[Start of Attachment]
/-- An element stored from a result in its format, and in T8X, which qp1_compat leaves as it is (R47), from its T32 and its T8
result, each rounded once: the spec names only tapered output formats, and any is taken. DESIGN CHOICE, unsafe: log entry 69. -/
def sfItem (o : Opnd) (compat : Bool) (f : Fmt) (res : Bool → Fmt → SfOut) : SItem × Nat :=
  if f = .t8x then
    let w := res false .t32
    let n := res false .t8
    ({ o, v := w.v, both := some ((w.code, w.cnv), (n.code, n.cnv)) }, w.cause)
  else
    let r := res compat f
    ({ o, v := r.v, code := some r.code, pre := r.cnv }, r.cause)

/-- The elements that an SFN stores, each with its cause. -/
def sfnItems (c : Ctx) (b : Bed) (func : Nat) (p : Opnd) (xs : List (Val × Val)) : List (SItem × Nat) :=
  (enumFrom 0 xs).map fun e =>
    sfItem (p.shift e.1 0) c.prog.compat (fmtOf p.t.fmt) (sfnElem b func (c.zeroOf b p.ti) e.2.1 e.2.2)

/-- SFN (R219): func on n elements, the gate or second addend from op2 where the function has one. -/
def sfnBody (c : Ctx) (func : Nat) (src op2 dst : BitVec 24) (n : Nat) (b : Bed) : Bed × List BOut :=
  let o := c.opnd src
  let q := c.opnd op2
  let p := c.opnd dst
  let r := c.loadVals b o n
  let r2 := if 0x10 ≤ func then c.loadVals r.1 q n else (r.1, none, List.replicate n .nan)
  match r.2.1, r2.2.1 with
  | some addr, _ => (r.1, [.halt 0x40 0 addr])
  | _, some addr => (r2.1, [.halt 0x40 0 addr])
  | none, none =>
    let b := r2.1
    let res := sfnItems c b func p (r.2.2.zip r2.2.2)
    let s := c.store b p.ti (res.map (·.1)) false
    let fl := match firstFlag (res.map (·.2)) with
      | some e => s.bed.sflag c.prog.compat e.2 e.1 c.index
      | none => (s.bed, [])
    let k := ceilDiv n 8
    let late := sfnLatency func (decide (fmtOf p.t.fmt = .t32))
    ((((fl.1.gauge 6 k).gauge 3 (k * (if 0x10 ≤ func then 3 else 2))).holdSf (c.cyc + k)).finish (c.cyc + k + late), s.outs ++ fl.2)

/-! ## Soft maximum -/

def Bed.row (b : Bed) (i : Nat) : SRow := tget (fun _ => {}) b.rows i

def Bed.setRow (b : Bed) (i : Nat) (r : SRow) : Bed := { b with rows := tset (fun _ => {}) b.rows i r }

/-- y with its fraction rounded to 32 bits: the integer part and the fraction (R128). DEDUCED, unsafe: log entry 25.
-/
def smaxSplit (y : Ex) : Int × Nat :=
  let t := exRound y 32
  (t / 2 ^ 32, (t % 2 ^ 32).toNat)

/-- g(y) in units of 2^-27: the 28-bit value of the T32 exp2 at the fraction; 1 exactly at 0. -/
def smaxG (digest : BitVec 256) (frac : Nat) : Nat :=
  let f : Val := .fin (exDy frac (-32))
  let r := sfEncode digest 0x00 f .zero false .t32 0 (sfApply 0x00 f)
  min (exFloor (decodeT false r.code 32).ex 27).1.toNat (2 ^ 28 - 1)
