/-- Whether a channel's transfer goes on in a data slot that begins in an A-cycle: a plot's, begun, its engine running. -/
def State.goes (s : State) (ch a : Nat) : Bool :=
  let k := s.chan ch
  k.state == 1 && (s.engine (hubOf ch)).state == 0 && (match k.cur with
    | some t => t.started && t.plot.isSome && decide (t.due ≤ a)
    | none => false)

/-- A data slot begins for a channel: a controller that serves another channel in it serves this one in a later slot (R294).
DESIGN CHOICE, unsafe: log entry 63. -/
def State.slotFor (s : State) (j a ch : Nat) : State :=
  if s.goes ch a then
    let t := (s.chan ch).cur.getD {}
    let p := (s.plot ((t.plot.getD (0, 0, 0)).1)).prog.path t.desc t.route
    s.issueIn p ch j a 64 t { p.enter t.spot (j % 64) with used := s.takenIn j }
  else s

/-- The buffers of a plot's transfer counted in an A-cycle (R283, R291). -/
def State.countBuffers (s : State) (a ch : Nat) : State :=
  match (s.chan ch).cur with
  | some t => if t.plot.isSome && t.started then s.setChan ch { s.chan ch with buffers := t.inUse a } else s
  | none => s

/-- The data slot of LPDDR5 that begins in this tick, for all channels (R294, R295): what earlier slots read has come, then the
channels are served by rising number. -/
def State.barrowSlots (s : State) : State :=
  let s := match slotIn s.now with
    | none => s
    | some j =>
      let a := s.slotCycle j
      let cs := s.brw.chans.map fun (e : Nat × Chan) => e.1
      let s := cs.foldl (fun (s : State) ch => if s.goes ch a then s.dataDue ch j a 64 else s) s
      cs.foldl (fun (s : State) ch => s.slotFor j a ch) s
  s.brw.chans.foldl (fun (t : State) e => t.countBuffers s.clk.cycles e.1) s

/-! ## Start and completion -/

/-- A transfer begun: a plot's takes its first slot, be it of this tick; firmware's accesses are carried on. `good` counts the
accesses that answer. -/
def State.begin (s : State) (ch good : Nat) : State :=
  let k := s.chan ch
  match k.cur with
  | none => s
  | some t => match t.plot with
    | none =>
      let t := { t with started := true }
      ((s.setChan ch { k with state := 1, cur := some t, buffers := t.held }).carry ch good).logged ch
    | some o =>
      let t := { t with started := true, good, spot := ((s.plot o.1).prog.path t.desc t.route).before }
      let s := s.setChan ch { k with state := 1, cur := some t, buffers := t.inUse s.clk.cycles }
      match slotIn s.now with
      | none => s
      | some j => (s.slotFor j (s.slotCycle j) ch).countBuffers s.clk.cycles ch

/-- BARROW_TRANSFER_START (R280): a channel begins the transfer it has been given. -/
def execBarrowTransferStart (ch : BitVec 6) (good : Nat) (s : State) : Host.Outcome State Fault Refusal :=
  let c := ch.toNat
  let k := s.chan c
  if s.running && k.state == 0 && (s.engine (hubOf c)).state == 0 &&
      (match k.cur with | some t => !t.started && decide (t.due < s.clk.next) | none => false) then
    .next (s.begin c good)
  else .next s

/-- An arrival's digest kept for tags and written into the run record; of one that comes before the plot is sown the event waits
for the record to open (R395, R398). DESIGN CHOICE, unsafe: log entry 29. -/
def State.noteInput (s : State) (p idx bed index : Nat) (d : BitVec 256) : State :=
  let bytes := digestBytes d ++ leBytes 2 idx
  let s := if (s.runRec p).isOpen then s.event p 0x03 bed index 0 bytes
    else
      let e : REvent := { kind := 0x03, bed, index, exec := 0, tick := s.clk.sundial, payload := fitBytes 48 bytes }
      s.setPlot p { s.plot p with early := (s.plot p).early ++ [e] }
  s.setPlot p { s.plot p with inputs := tset (fun _ => none) (s.plot p).inputs idx (some d) }

/-- An arrival into a tensor of role 1 (R395). -/
def State.arrive (s : State) (p tensor bed index : Nat) (bytes : List Byte) : State :=
  let t := (s.plot p).prog.tensors.getD tensor {}
  if t.role = 1 then s.noteInput p t.digestIdx bed index (digest bytes) else s

/-- The first landing of a channel that is not finished marked finished in an A-cycle, with what Λ will merge (R279). -/
def markDone (ch till : Nat) (slot : Option Nat) (r : RangeRec) : List Landing → List Landing
  | [] => []
  | x :: xs =>
    if x.channel = ch ∧ !x.done then { x with done := true, till, slot, rng := r } :: xs else x :: markDone ch till slot r xs

/-- An arrival by COPY_IN with digest (R395): in every plot's tensor of role 1 of which a byte lies in the copy. -/
def State.arriveCopy (s : State) (bed addr len : Nat) (d : BitVec 256) : State :=
  s.plots.foldl
    (fun (s : State) e => (e.2.prog.tensors.filter fun t => t.role == 1 && t.bed == bed && overlaps t.base t.extent addr len).foldl
      (fun (s : State) t => s.noteInput e.1 t.digestIdx bed 0 d) s) s

/-- The claim of a digest engine that firmware takes for a copy or a plant: all its slots (R449). DEDUCED, unsafe: log
entry 58. -/
def engineClaim (engine : Nat) : Claim := { kind := 0xA, first := engine, count := 1, slots := -1 }

/-- Firmware's engine claim for a transfer released. -/
def State.dropEngine (s : State) (t : Xfer) : State :=
  if t.src.isSome ∧ dDigest t.desc then { s with fwClaims := s.fwClaims.erase (engineClaim (bits (dword t.desc 6) 42 2)) }
  else s

/-- Bytes that one firmware transfer moves: 65,536 lines of 64 B. -/
def pieceSize : Nat := 4194304

/-- A firmware descriptor between host and module for one piece of a copy. -/
def copyDesc (aSpace aAddr bSpace bAddr len : Nat) (dig : Bool) (engine : Nat) : List Byte :=
  let n := min len pieceSize
  let side := 64 + (n / 64 - 1) * 2 ^ 24
  descBytes [aAddr, bAddr, side, 64, side, 64, aSpace + bSpace * 4 + b2n dig * 2 ^ 41 + engine * 2 ^ 42, 0]

/-- A firmware transfer's end (R356): the next piece of its copy takes its place; after the last the digest is written,
its arrival noted, and the ring descriptor completes. -/
def State.finishFw (s : State) (ch : Nat) (t : Xfer) : State :=
  let d := t.desc
  let a := sideA d
  let b := sideB d
  let dig := dDigest d
  let n := a.len * a.lines
  if 0 < t.more then
    let t' : Xfer := { t with
      desc := copyDesc a.space (a.addr + n) b.space (b.addr + n) t.more dig (bits (dword d 6) 42 2)
      more := t.more - min t.more pieceSize
      started := false
      pos := 0 }
    s.setChan ch { s.chan ch with cur := some t', next := (s.chan ch).cur }
  else
    let h := digest t.passed
    let s := match t.digestTo with
      | some x => s.placeBytes false 2 x (digestBytes h)
      | none => s
    let s := if dig ∧ b.space = 1 then
        let first := bits (b.addr + n) 0 25 - t.passed.length
        s.arriveCopy (bits b.addr 25 7) first t.passed.length h
      else s
    let s := s.dropEngine t
    match t.src with
    | some src => s.complete src 0 0 0
    | none => s
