-- ==== Sys2Proof/Machine/Link.lean ====
section
/-! DEFINITION. The Pabu links: flits on the wire (R317, R318, Table 14.3), sending (R319, R320, R322), receiving,
acknowledgement and replay (R322, R323), link down (R324), landing of messages (R235, R321), collectives (R336), control
flits (R332, R333) and the companion sideband (R338, R339). -/

namespace Sys2Proof.Machine

/-! ## Flits -/

/-- A flit's header (Table 14.3). -/
structure Hdr where
  kind : Nat := 0
  flow : Nat := 0
  seq : Nat := 0
  ack : Nat := 0
  creditFlow : Nat := 0
  creditCount : Nat := 0
  first : Bool := false
  last : Bool := false
  lines : Nat := 1
  tag : Nat := 0
  sideband : BitVec 32 := 0
  deriving DecidableEq, Repr

/-- The 12 bytes of a header. -/
def Hdr.bytes (h : Hdr) : List Byte :=
  leBytes 8 (h.kind + h.flow * 2 ^ 4 + h.seq * 2 ^ 8 + h.ack * 2 ^ 20 + h.creditFlow * 2 ^ 32 + h.creditCount * 2 ^ 36 +
    b2n h.first * 2 ^ 40 + b2n h.last * 2 ^ 41 + (h.lines - 1) * 2 ^ 42 + (h.tag % 2 ^ 15) * 2 ^ 48) ++ leBytes 4 h.sideband.toNat

/-- The header that 12 bytes hold. -/
def hdrOf (bs : List Byte) : Hdr :=
  let w := fieldAt bs 0 8
  { kind := bits w 0 4, flow := bits w 4 4, seq := bits w 8 12, ack := bits w 20 12, creditFlow := bits w 32 4,
    creditCount := bits w 36 4, first := bit w 40, last := bit w 41, lines := bits w 42 3 + 1, tag := bits w 48 15,
    sideband := BitVec.ofNat 32 (fieldAt bs 8 4) }

/-- A flit of 524 bytes put on the wire: CRC, error correction and scrambling (R317). -/
def State.wire (s : State) (l : Nat) (bytes : List Byte) : State :=
  let k := s.link l
  let r := scramble k.txScramble (fecEncode (bytes ++ leBytes 8 (crc64 bytes).toNat))
  s.setLink l { k with txScramble := r.1, wireOut := r.2 :: k.wireOut }

/-- The plots that hold flows of a link (R324): those whose claims name it under kind 0x06. -/
def State.linkPlots (s : State) (l : Nat) : List Nat :=
  (s.plots.filter fun e => e.2.state != 0 && e.2.prog.claims.any fun c =>
    c.kind == 6 && decide (c.first ≤ l) && decide (l < c.first + c.count) && c.slots != 0).map (·.1)

/-- The plot that holds a flow of a link. -/
def State.flowPlot (s : State) (l flow : Nat) : Option Nat :=
  (s.plots.find? fun e => e.2.state != 0 && e.2.prog.claims.any fun c =>
    c.kind == 6 && decide (c.first ≤ l) && decide (l < c.first + c.count) && c.slots.getLsbD flow).map (·.1)

/-! ## Lanes -/

/-- The level of a pair of bits under Gray coding, the more significant bit first (R314). -/
def pamLevel (hi lo : Bool) : Int := if hi then (if lo then 1 else 3) else if lo then -1 else -3

/-- The 284 symbols that a lane carries of 568 bytes: byte j goes on lane j mod 8 (R314, R317). DEDUCED, unsafe: log entry
56. -/
def laneSymbols (wire : List Byte) (lane : Nat) : List Int :=
  ((enumFrom 0 wire).filter fun e => e.1 % 8 == lane).flatMap fun e =>
    [7, 5, 3, 1].map fun i => pamLevel (e.2.getLsbD i) (e.2.getLsbD (i - 1))

/-! ## Link trace -/

/-- Whether the link trace records a link: one whose sideband the trace buffer's holder claims (R461). -/
def State.traces (s : State) (l : Nat) : Bool :=
  let cfg := s.reg 0x100200
  wfld cfg 15 1 == 1 && wfld cfg 16 5 == l && wfld cfg 0 4 != 15 &&
    (s.plot (wfld cfg 0 4)).prog.claims.any fun c => c.kind == 7 && decide (c.first ≤ l) && decide (l < c.first + c.count)

/-- A link trace record (R461, Table 21.4); idles are not recorded. Where within its tick a flit is sent or received is left
open. DESIGN CHOICE, safe: log entry 45. -/
def State.traceLink (s : State) (l : Nat) (kind : Byte) (h : Hdr) (sender : Nat) : State :=
  if s.traces l ∧ h.kind ≠ 0 then
    let r := s.draw 6
    r.2.trace (leBytes 6 s.now ++ [kind] ++ leBytes 1 l ++ h.bytes.take 4 ++ zeros 1 ++ leBytes 2 r.1.toNat ++ leBytes 1 sender)
  else s

/-! ## Sending -/

/-- Credits returned with the next header: those owed on the lowest flow that is owed any, up to 15. DEDUCED, unsafe:
log entry 21. -/
def Link.returns (k : Link) : Nat × Nat :=
  match (List.range 16).find? fun f => tget (fun _ => 0) k.owed f != 0 with
  | some f => (f, min 15 (tget (fun _ => 0) k.owed f))
  | none => (0, 0)

/-- The sideband word of the next flit: of companion mode, of the link trace, or 0 (R338, R462). -/
def State.sideband (s : State) (l : Nat) : BitVec 32 × State :=
  let c := s.lnk.comp
  if c.enable ∧ c.link = l then
    (c.out.headD 0, { s with lnk := { s.lnk with comp := { c with out := c.out.drop 1 } } })
  else if s.traces l then (BitVec.ofNat 32 (s.now % 2 ^ 24), s)
  else (0, s)

/-- A flit of a header and payload sent: the header carries the ack, a credit return and the sideband word. -/
def State.launch (s : State) (l : Nat) (h : Hdr) (payload : List Byte) : State × List Byte :=
  let k := s.link l
  let c := k.returns
  let r := s.sideband l
  let h := { h with ack := k.rxSeq, creditFlow := c.1, creditCount := c.2, sideband := r.1 }
  let s := r.2
  let k := s.link l
  let s := s.setLink l { k with owed := tset (fun _ => 0) k.owed c.1 (tget (fun _ => 0) k.owed c.1 - c.2) }
  let bytes := h.bytes ++ fitBytes 512 payload
  ((s.traceLink l 2 h 0).wire l bytes, bytes)

/-- The flow that is served next: the next one in rising order after the last with a flit ready and a credit (R319). -/
def Link.nextFlow (k : Link) : Option Nat :=
  ((List.range 16).map fun i => (k.turn + 1 + i) % 16).find? fun f =>
    k.queue.any (fun t => t.kind != 3 && t.flow == f) && tget (fun _ => 64) k.credits f != 0

/-- A probe's reply as it leaves: the last pipeline stage writes t3 into it (R329). Where the stamps stand in the flit is the
model's. DESIGN CHOICE, unsafe: log entry 19. -/
def State.stamped (s : State) (t : TxItem) : List Byte × State :=
  if t.kind = 3 ∧ t.tag = 2 then
    let r := s.draw 6
    (t.payload.take 18 ++ leBytes 9 (64 * s.now + r.1.toNat) ++ t.payload.drop 27, r.2)
  else (t.payload, s)

/-- A new flit sent: it takes the next sequence number and is held until acknowledged (R322); a data or collective flit
consumes a credit (R320). -/
def State.sendItem (s : State) (l : Nat) (t : TxItem) : State :=
  let k := s.link l
  let seq := k.txSeq
  let h : Hdr := { kind := t.kind, flow := t.flow, seq, first := t.first, last := t.last, lines := t.lines, tag := t.tag }
  let k := { k with
    txSeq := (seq + 1) % 4096
    queue := k.queue.erase t
    turn := if t.kind = 3 then k.turn else t.flow
    credits := if t.kind = 3 then k.credits
      else tset (fun _ => 64) k.credits t.flow (tget (fun _ => 64) k.credits t.flow - 1) }
  let y := s.stamped t
  let r := (y.2.setLink l k).launch l h y.1
  let k := r.1.link l
  r.1.setLink l { k with held := k.held ++ [{ seq, item := t, bytes := r.2, since := s.clk.sundial }] }

/-- Whether a link's layers are frozen too: in a multi-module frost, and after a conservation fault (R334, R403). -/
def State.linkFrozen (s : State) : Bool := s.dbg.frozen && (s.dbg.multi || s.dbg.conservation)

/-- FLIT_SEND (R319, R322, R454): a NAK goes first, then replays, control flits and the flows by rotation; else an idle.
In a frost of this module alone no new flit is sent. In a multi-module frost only the order that ends it crosses. -/
def execFlitSend (l : BitVec 5) (s : State) : Host.Outcome State Fault Refusal :=
  let l := l.toNat
  let k := s.link l
  if k.state ≠ 2 ∨ !s.clk.locked then .next s
  else if s.linkFrozen then
    match k.queue.find? fun t => t.kind == 3 && t.tag == 5 with
    | some t => .next (if s.dbg.conservation then s else s.sendItem l t)
    | none => .next s
  else
    match k.nak with
    | some n => .next ((s.setLink l { k with nak := none }).launch l { kind := 4, tag := n } []).1
    | none =>
      match k.replay with
      | q :: rest =>
        let s := s.setLink l { k with replay := rest }
        (match k.held.find? fun x => x.seq == q with
         | some x => .next ((s.traceLink l 2 (hdrOf x.bytes) 0).wire l x.bytes)
         | none => .next s)
      | [] =>
        if s.dbg.frozen then .next (s.launch l {} []).1
        else
          match k.queue.find? fun t => t.kind == 3 with
          | some t => .next (s.sendItem l t)
          | none =>
            match k.nextFlow with
            | some f =>
              (match k.queue.find? fun t => t.kind != 3 && t.flow == f with
               | some t => .next (s.sendItem l t)
               | none => .next s)
            | none => .next (s.launch l {} []).1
[End of Attachment]
**Task item**
Copy range, inclusive: the line holding "let t := exRound y 32" to the line holding "let s := match slotIn s.now with". Reproduce exactly those lines of the records above and no others.

**Problem solution**
  let t := exRound y 32
  (t / 2 ^ 32, (t % 2 ^ 32).toNat)

/-- g(y) in units of 2^-27: the 28-bit value of the T32 exp2 at the fraction; 1 exactly at 0. -/
def smaxG (digest : BitVec 256) (frac : Nat) : Nat :=
  let f : Val := .fin (exDy frac (-32))
  let r := sfEncode digest 0x00 f .zero false .t32 0 (sfApply 0x00 f)
  min (exFloor (decodeT false r.code 32).ex 27).1.toNat (2 ^ 28 - 1)
/-- Whether a channel's transfer goes on in a data slot that begins in an A-cycle: a plot's, begun, its engine running. -/
def State.goes (s : State) (ch a : Nat) : Bool :=
  let k := s.chan ch
  k.state == 1 && (s.engine (hubOf ch)).state == 0 && (match k.cur with
    | some t => t.started && t.plot.isSome && decide (t.due ≤ a)
    | none => false)

/-- A data slot begins for a channel: a controller that serves another channel in it serves this one in a later slot (R294).
DESIGN CHOICE, unsafe: log entry 63. -/
def State.slotFor (s : State) (j a ch : Nat) : State :=
  if s.goes ch a then
    let t := (s.chan ch).cur.getD {}
    let p := (s.plot ((t.plot.getD (0, 0, 0)).1)).prog.path t.desc t.route
    s.issueIn p ch j a 64 t { p.enter t.spot (j % 64) with used := s.takenIn j }
  else s

/-- The buffers of a plot's transfer counted in an A-cycle (R283, R291). -/
def State.countBuffers (s : State) (a ch : Nat) : State :=
  match (s.chan ch).cur with
  | some t => if t.plot.isSome && t.started then s.setChan ch { s.chan ch with buffers := t.inUse a } else s
  | none => s

/-- The data slot of LPDDR5 that begins in this tick, for all channels (R294, R295): what earlier slots read has come, then the
channels are served by rising number. -/
def State.barrowSlots (s : State) : State :=
  let s := match slotIn s.now with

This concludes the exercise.